### TRY IT:
Quote the listing below word for word, stopping after the line that contains "exact hlost".

### SOURCE MATERIAL:
Start of Block

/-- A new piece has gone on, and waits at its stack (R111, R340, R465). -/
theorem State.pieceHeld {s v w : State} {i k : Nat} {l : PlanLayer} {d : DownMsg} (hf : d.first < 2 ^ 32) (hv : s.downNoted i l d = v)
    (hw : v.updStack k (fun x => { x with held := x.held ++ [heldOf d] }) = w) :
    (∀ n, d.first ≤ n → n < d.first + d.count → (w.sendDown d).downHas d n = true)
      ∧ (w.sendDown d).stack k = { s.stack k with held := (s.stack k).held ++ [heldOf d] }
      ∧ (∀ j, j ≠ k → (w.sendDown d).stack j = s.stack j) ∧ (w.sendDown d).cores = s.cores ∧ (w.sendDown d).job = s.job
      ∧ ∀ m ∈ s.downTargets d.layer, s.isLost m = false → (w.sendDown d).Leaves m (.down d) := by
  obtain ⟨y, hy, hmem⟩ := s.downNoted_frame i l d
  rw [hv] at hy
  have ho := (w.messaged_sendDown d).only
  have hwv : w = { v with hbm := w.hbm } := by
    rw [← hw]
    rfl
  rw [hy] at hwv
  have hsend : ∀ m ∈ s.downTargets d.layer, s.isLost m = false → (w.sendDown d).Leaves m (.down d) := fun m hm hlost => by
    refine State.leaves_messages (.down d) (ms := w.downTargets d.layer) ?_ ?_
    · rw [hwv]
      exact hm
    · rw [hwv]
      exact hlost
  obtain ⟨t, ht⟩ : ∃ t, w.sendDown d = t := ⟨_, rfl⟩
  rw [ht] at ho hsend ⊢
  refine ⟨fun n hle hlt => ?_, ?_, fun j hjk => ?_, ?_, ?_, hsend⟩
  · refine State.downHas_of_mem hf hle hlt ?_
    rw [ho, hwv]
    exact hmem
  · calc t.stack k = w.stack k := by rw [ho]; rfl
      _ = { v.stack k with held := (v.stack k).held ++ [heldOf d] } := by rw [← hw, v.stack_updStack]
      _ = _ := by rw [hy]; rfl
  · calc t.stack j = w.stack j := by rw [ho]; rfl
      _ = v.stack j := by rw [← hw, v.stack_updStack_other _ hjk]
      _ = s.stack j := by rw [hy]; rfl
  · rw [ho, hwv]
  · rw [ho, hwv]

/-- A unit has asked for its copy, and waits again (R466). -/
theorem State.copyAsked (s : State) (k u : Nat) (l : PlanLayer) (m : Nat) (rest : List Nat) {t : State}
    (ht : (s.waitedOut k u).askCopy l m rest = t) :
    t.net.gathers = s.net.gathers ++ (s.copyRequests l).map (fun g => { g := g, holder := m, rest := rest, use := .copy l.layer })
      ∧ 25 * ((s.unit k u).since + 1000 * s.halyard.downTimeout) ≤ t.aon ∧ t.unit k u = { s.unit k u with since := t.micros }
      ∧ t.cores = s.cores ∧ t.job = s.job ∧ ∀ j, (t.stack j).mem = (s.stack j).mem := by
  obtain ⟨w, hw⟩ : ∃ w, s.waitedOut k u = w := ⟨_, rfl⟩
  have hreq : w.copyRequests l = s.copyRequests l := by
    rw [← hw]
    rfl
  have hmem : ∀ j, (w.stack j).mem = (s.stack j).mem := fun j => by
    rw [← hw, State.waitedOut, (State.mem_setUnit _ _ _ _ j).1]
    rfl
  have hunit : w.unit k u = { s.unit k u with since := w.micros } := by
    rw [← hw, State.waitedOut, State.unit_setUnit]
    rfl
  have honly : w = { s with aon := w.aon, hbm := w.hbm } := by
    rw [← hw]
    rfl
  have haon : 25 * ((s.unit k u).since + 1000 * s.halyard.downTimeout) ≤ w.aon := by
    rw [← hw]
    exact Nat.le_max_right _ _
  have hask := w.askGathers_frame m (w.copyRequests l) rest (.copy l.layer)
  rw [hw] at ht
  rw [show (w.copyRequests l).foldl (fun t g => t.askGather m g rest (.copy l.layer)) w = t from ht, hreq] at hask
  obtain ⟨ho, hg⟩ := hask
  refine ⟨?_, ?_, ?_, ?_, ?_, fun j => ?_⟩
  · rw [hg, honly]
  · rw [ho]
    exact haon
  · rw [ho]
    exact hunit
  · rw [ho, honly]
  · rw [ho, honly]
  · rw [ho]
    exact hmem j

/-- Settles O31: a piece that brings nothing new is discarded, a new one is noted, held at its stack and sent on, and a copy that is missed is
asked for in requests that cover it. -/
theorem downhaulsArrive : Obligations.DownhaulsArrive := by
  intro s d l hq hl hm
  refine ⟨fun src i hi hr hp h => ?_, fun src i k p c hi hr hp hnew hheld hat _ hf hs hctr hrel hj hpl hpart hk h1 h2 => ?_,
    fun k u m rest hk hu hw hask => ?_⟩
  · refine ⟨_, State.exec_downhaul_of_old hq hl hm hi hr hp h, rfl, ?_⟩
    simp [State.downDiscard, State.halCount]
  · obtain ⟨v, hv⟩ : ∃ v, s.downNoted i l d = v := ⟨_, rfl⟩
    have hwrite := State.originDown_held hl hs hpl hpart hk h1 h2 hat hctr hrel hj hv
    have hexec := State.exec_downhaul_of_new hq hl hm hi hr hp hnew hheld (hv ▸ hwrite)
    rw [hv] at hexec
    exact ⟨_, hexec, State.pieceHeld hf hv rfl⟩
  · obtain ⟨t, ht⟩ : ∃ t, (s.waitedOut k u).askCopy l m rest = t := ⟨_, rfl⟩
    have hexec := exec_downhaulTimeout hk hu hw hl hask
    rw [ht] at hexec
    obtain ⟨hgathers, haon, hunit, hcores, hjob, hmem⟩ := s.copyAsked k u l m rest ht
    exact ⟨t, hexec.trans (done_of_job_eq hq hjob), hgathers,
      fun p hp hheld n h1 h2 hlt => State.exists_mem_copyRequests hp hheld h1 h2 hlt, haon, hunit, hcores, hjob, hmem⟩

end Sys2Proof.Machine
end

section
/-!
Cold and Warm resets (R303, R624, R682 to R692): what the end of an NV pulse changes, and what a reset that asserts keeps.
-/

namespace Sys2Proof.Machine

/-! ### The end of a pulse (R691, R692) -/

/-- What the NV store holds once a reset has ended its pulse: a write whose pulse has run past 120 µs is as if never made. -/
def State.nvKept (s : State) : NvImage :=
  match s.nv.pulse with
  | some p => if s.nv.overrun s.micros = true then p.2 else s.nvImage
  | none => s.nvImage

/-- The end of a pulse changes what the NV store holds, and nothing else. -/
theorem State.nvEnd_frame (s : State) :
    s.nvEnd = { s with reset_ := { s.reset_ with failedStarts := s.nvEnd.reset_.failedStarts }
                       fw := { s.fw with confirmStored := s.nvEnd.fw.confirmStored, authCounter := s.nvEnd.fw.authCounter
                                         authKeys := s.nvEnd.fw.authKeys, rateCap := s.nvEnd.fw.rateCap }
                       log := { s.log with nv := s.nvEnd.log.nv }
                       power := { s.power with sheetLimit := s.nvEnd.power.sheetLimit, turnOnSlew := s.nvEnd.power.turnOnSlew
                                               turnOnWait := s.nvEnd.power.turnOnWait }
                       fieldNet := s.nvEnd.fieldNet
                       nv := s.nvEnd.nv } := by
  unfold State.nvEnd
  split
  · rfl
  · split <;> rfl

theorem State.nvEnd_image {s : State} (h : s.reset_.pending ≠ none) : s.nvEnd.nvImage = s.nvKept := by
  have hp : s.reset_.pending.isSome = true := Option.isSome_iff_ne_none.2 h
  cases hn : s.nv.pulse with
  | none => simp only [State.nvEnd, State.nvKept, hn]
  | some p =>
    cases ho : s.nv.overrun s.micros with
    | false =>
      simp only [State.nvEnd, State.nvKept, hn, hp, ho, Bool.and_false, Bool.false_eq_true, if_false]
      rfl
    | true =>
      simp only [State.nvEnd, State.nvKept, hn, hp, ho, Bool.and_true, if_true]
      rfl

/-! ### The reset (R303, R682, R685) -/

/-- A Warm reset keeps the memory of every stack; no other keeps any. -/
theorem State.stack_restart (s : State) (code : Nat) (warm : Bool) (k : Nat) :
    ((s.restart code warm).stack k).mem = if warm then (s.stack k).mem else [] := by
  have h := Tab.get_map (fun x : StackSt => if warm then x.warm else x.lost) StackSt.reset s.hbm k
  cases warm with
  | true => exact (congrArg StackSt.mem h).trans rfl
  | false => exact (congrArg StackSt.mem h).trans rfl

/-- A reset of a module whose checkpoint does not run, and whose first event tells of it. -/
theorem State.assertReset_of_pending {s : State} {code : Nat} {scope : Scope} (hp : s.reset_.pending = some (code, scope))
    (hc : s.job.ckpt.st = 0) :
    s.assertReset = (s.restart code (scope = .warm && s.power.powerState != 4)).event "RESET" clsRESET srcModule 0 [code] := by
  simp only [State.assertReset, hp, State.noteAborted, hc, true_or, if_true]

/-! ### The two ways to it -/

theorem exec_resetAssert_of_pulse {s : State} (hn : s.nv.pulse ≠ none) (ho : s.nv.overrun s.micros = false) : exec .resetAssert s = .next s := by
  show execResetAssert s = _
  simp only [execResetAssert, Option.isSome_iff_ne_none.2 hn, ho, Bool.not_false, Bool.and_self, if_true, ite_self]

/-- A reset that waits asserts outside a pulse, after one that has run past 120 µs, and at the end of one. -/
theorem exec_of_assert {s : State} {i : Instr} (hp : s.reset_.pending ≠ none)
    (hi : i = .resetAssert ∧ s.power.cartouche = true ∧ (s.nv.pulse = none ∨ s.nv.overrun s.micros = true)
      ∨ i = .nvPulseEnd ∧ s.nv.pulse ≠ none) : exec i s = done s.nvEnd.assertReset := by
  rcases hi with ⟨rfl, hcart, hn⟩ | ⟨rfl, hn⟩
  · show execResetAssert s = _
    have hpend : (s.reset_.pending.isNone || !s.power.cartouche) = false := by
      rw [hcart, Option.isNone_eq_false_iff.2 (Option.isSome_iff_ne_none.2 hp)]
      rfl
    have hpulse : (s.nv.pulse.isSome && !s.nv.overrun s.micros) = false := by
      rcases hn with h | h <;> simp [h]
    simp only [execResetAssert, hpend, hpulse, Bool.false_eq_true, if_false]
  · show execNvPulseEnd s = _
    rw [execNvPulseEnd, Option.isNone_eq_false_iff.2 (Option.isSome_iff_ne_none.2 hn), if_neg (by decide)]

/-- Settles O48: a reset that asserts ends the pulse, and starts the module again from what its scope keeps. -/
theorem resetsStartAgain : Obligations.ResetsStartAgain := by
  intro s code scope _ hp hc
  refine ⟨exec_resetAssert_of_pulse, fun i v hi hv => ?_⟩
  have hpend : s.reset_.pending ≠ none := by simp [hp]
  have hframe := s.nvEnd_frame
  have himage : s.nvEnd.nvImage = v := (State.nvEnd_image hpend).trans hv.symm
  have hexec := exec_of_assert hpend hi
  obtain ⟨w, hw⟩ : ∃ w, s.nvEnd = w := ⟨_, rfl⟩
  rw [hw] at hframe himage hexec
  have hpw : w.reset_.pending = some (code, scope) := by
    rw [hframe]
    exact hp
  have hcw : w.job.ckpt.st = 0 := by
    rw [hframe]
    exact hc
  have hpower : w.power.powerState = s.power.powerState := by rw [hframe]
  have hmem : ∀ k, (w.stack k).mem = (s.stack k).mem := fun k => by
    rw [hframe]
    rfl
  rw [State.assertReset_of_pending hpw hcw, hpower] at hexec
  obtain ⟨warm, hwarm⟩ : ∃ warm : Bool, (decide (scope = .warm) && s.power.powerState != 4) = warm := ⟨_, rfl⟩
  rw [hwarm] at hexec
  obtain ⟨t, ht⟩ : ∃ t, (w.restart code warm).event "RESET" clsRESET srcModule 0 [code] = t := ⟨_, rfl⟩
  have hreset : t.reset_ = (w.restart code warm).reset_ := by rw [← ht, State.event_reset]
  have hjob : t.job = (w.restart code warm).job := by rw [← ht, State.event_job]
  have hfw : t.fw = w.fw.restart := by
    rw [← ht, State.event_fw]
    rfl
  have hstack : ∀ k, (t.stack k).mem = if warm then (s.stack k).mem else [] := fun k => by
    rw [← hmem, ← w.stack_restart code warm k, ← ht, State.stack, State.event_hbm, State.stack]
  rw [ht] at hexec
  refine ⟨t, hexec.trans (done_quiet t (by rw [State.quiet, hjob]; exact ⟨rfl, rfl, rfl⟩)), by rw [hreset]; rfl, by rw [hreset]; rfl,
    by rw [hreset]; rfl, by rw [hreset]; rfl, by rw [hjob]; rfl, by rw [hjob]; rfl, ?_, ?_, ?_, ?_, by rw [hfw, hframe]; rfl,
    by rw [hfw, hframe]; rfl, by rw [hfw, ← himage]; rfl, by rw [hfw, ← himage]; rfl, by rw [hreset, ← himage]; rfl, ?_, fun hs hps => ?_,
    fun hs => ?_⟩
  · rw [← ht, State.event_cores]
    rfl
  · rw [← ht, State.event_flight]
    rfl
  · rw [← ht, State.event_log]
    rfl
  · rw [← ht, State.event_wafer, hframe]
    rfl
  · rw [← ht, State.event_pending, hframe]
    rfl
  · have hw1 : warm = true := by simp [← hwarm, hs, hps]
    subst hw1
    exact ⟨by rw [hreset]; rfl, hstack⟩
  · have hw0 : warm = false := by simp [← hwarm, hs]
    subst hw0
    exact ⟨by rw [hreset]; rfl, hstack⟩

End of Block

### TASK OUTPUT:
/-- A new piece has gone on, and waits at its stack (R111, R340, R465). -/
theorem State.pieceHeld {s v w : State} {i k : Nat} {l : PlanLayer} {d : DownMsg} (hf : d.first < 2 ^ 32) (hv : s.downNoted i l d = v)
    (hw : v.updStack k (fun x => { x with held := x.held ++ [heldOf d] }) = w) :
    (∀ n, d.first ≤ n → n < d.first + d.count → (w.sendDown d).downHas d n = true)
      ∧ (w.sendDown d).stack k = { s.stack k with held := (s.stack k).held ++ [heldOf d] }
      ∧ (∀ j, j ≠ k → (w.sendDown d).stack j = s.stack j) ∧ (w.sendDown d).cores = s.cores ∧ (w.sendDown d).job = s.job
      ∧ ∀ m ∈ s.downTargets d.layer, s.isLost m = false → (w.sendDown d).Leaves m (.down d) := by
  obtain ⟨y, hy, hmem⟩ := s.downNoted_frame i l d
  rw [hv] at hy
  have ho := (w.messaged_sendDown d).only
  have hwv : w = { v with hbm := w.hbm } := by
    rw [← hw]
    rfl
  rw [hy] at hwv
  have hsend : ∀ m ∈ s.downTargets d.layer, s.isLost m = false → (w.sendDown d).Leaves m (.down d) := fun m hm hlost => by
    refine State.leaves_messages (.down d) (ms := w.downTargets d.layer) ?_ ?_
    · rw [hwv]
      exact hm
    · rw [hwv]
      exact hlost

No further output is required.